Adamant: Hardest metal
Thursday, January 30, 2003

Nice, unusual barge ride

www.tuscaloosanews.com South American travel diary By Sylvere and Martha Coussement January 30, 2003

ON THE AMAZON RIVER, Brazil | There is nothing like traveling first class. When first conceived, I had described to my wife a genteel drive around South America, staying in, if not good hotels, at least reasonable accommodations. Our optimism was dashed by the first week into our travels.

Manaus, Brazil, is the third-largest city in this country with one and half million people living on the mighty Amazon River. In spite of being 1,000 miles from the Atlantic coast, it is an international port with an industrial complex that prides itself on having a low-tax structure for business customers.

The links to the world for Manaus are principally through the river. Minor routes are northbound to Venezuela, and a road to the west, which is sometimes unpassable. It is steamy, bustling, and seedy, but it/sretains vestiges of its glory days 100 years ago when rubber trees were important and affluence was abundant.

We felt certain there would be a choice of boats to take us and our car, a 1992 Buick Century, to Belem, on the mouth of this great river highway.

Yes, we were told, a barge capable of handling our car leaves three days a week for Belem. Barge!? Yes, all other boat traffic handles people only, the “buses" of the river. We were assured that there were “restaurant" and bath facilities.

“Oh, fine, what types of cabins are available?" we inquired.

The answer led us to believe that we were really having a problem with our Portuguese. Our cabin was to be our car, since the barge is just for handling commercial traffic.

We loaded up at 9 p.m. for a midnight departure along with 32 trailers, two full eighteen-wheeler rigs, an assortment of smaller trucks, and two cars, all on a 200-foot floating piece of steel. The lighting for all this? Moonlight and flashlights.

We were not very happy campers on board, nor did the animals show particular enthusiasm, since this was to be a four-day trip. Sleeping accommodations were a la hammock ó if you had one ó while the rest of the facilities included the tug “one holer" with a pipe on the ceiling for shower, the whole thing a la unisex.

The “restaurant" facility was the galley of the tug which served three meals per day, kitchen buffet style, and sit-anywhere-you-want-on-deck dining room (be careful of the grease). Ah, yes, just the cruise we had envisioned.

After the fact, we felt the experience was much more delightful than advertised. The Amazon is immense and wild and teems with wildlife on its banks and tributaries. The indigenous people are small and dark-skinned, and were curious about these tall, white folks with a foreign car (Buicks are not imported into Brazil).

They intercepted the barge in their small dugout canoes, lashed it to the tug, and jumped aboard to visit or sell fruits or vegetables. They rode down river for a while and then hitched a ride up river on westbound boats. The ease, agility, and fearlessness with which these people scampered on and off moving vessels from small dugout canoes were fascinating. The dangers were real. If the piranha did not get them, the crocodiles on the banks could.

After sleeping on the hood or with feet hanging out of the car window the first night, we found two spare hammocks, which we strung under the nearest trailer, an effort aided by friendly Brazilian truck drivers. Much conversation was made using dictionaries, hand signals, and Portugese-English. We all commiserated over the daily diet of rice, beans, and meat for breakfast, lunch, and dinner.
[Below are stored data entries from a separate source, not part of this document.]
/-- A gather of a token at position `p`, to the tiles 0x100 and 0x200 on engine 5. -/
def tstGath (p : Word) : State := tstKvAt (tstPut [tstRecA, tstMapA, tstFr0, tstE0, tstRot] tstB) [0x100000, 0, p, 1, 0, 0x100, 0x200, 0x50007]
def tstTok (frame slot : Nat) : GatherTok :=
  { frame := frame, slot := slot, data := 0x20000, pos := 2, entryAddr := 0x120000, fmt := 1, kexp := 0, vexp := 0, freed := false }
def tstGatherJob (toks : List GatherTok) : Gather :=
  { rcd := 0x100000, layer := 0, head := 0, toks := toks, koff := 0x100, voff := 0x200, hd := 2, rot := 0x140000, tensor := 7,
    name := mapName 0x110000 }
def tstGJob (left : Nat) : Job := { tstJob with kind := .gather (tstGatherJob [tstTok 0 2]), left := left, len := 8, bytes := 16, dst := .scr 0x100 }
def tstGS (left : Nat) (s : State) : State := { s with engines := [⟨0, [tstGJob left]⟩], pins := [⟨0, .gather 0, mapName 0x110000⟩] }
/-- The rows of slot 2: a NaN in the keys or not. -/
def tstRows (k : Nat) : State := tstPut [tstFr0, tstRot, (0x20008, 4, k), (0x21008, 4, 0x40003C00), (0x140020, 8, 0x3F800000)] tstB
theorem witness_Gathers_issue : tstTryAt (tstGath 2) (fun x => do
      let c ← (tstGath 2).kvCtx x.ctx (x.gpair 8)
      let m ← (tstGath 2).kvMap x.ctx c.mapv
      let r ← (tstGath 2).rotHeader x.ctx c
      let _ ← (tstGath 2).gatherTok x.ctx c m (some r.2) 2 0 0
      tstTrue (c.rot != 0 && ((tstGath 2).queue 5).isEmpty)
      gatherTileChecks x 0x100 0x200 8) = 0 ∧
    64 ≤ (({ tstB with engines := [⟨5, List.replicate 64 (tstGJob 1)⟩] } : State).queue 5).length := by decide +kernel
def tstRow (va : Nat) (s : State) : Bool := tstOk (s.cohRead 0 va 4) && tstOk (s.rotEntries (tstGJob 1) (tstGatherJob [tstTok 0 2]) 2)
theorem witness_Gathers_steps : ((tstGS 1 (tstRows 0x3C00)).queue 0)[0]? = some (tstGJob 1) ∧ tstRow 0x20008 (tstGS 1 (tstRows 0x3C00)) ∧
    tstRow 0x21008 (tstGS 1 (tstRows 0x7C00)) ∧ nonFinite (fromFrame 1 0 0x7C00).1 ∧ nonFinite (fromFrame 1 0 0x3C00).1 = false ∧
    (tstGS 1 (tstRows 0x3C00)).seen = [] ∧ (tstGJob 1).moved.contains 0 = false := by decide +kernel
def tstRope : State := tstGroup (tstKvAt (tstPut [tstRecA, tstRot, (0x140010, 8, 2 ^ 32 * 0x3F800000)] tstB) [0x100000]) (fun g =>
  { g with v := ((g.v.set 64 0x40000000).set 96 0x40400000).set 131 16 })
theorem witness_Gathers_ropeq : tstTryAt tstRope (fun x => do
      let c ← tstRope.kvCtx x.ctx (x.gpair 8)
      let r ← tstRope.rotHeader x.ctx c
      tstTrue (c.rot != 0 && x.emask tstH [.v 2, .v 4] != 0 && r == (1, 16))
      tstRope.rd x.ctx (c.rot + 16 + 8 * 15) 8) = 0 ∧ fp32.isNan (fp32.mul FEnv.unit 0x3F800000 0).1 = false := by decide +kernel
theorem test_kvgath : tstNext (.kvgath tstH .add (some (.aw 16)) (.g 8) none) (tstGath 2) (fun t g => (t.queue 5).map (fun j => (j.left, j.bytes)) == [(1, 16)] &&
    t.pins == [⟨0, .gather 0, mapName 0x110000⟩] && g.frags.map (·.pc) == [0x100C]) := by decide +kernel
theorem test_gatherTokenStep : tstNext (.gatherTokenStep 0 0 0) (tstGS 1 (tstRows 0x3C00)) (fun t _ => (t.queue 0).map (·.left) == [0] &&
      t.crews.all (fun c => leNat ((List.range 4).map (fun i => c.scr.get (0x100 + i))) == 0x3F800000 &&
        leNat ((List.range 4).map (fun i => c.scr.get (0x204 + i))) == 0x40000000)) ∧
    tstNext (.gatherTokenStep 0 0 0) (tstGS 1 (tstRows 0x7C00)) (fun t g => (t.queue 0).isEmpty && g.jobFaults.map (·.cause) == [0x28] &&
      memGet t.mem 0x320009 == 0x1D) := by decide +kernel
theorem test_gatherCompletion : tstNext (.gatherCompletion 0) (tstGS 0 tstB) (fun t _ => t.pins == [] && (t.queue 0).isEmpty &&
    t.crews.map (fun c => c.awGet 16) == [16#32]) := by decide +kernel
/-- Threads 0 to 2 rotate a pair by position 0; thread 3 names a position beyond the table. -/
theorem test_ropeq : tstNext (.ropeq tstH (.v 2) (.g 8) (.v 4)) { tstRope with groups := tstRope.groups.map (fun g =>
      { g with frags := g.frags.map (fun f => { f with mask := 15 }) }) } (fun _ g => g.vreg 2 0 == 0xC0400000 && g.vreg 3 0 == 0x40000000 &&
    g.stat == .stopped 0 0x1000 0 && g.faultmask == 8) := by decide +kernel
Communication and living conditions were not the only challenges as moving around required constant vigilance. There were no lifelines on the barge, and scampering between the barge and the tug was necessary several times per day. Fall overboard? There would be little opportunity for survival.

If not sucked in below the vessel, if the fish or crocs missed you, and if you could swim a mile or more to shore, then all that was necessary was to deal with the jungle. The distances on this river are great, and river travel could be characterized as dull, possibly punctuated by moments of panic and discomfort. In spite of the wonderful experience with the people and scenery, I think we will try to avoid further barge travel if possible.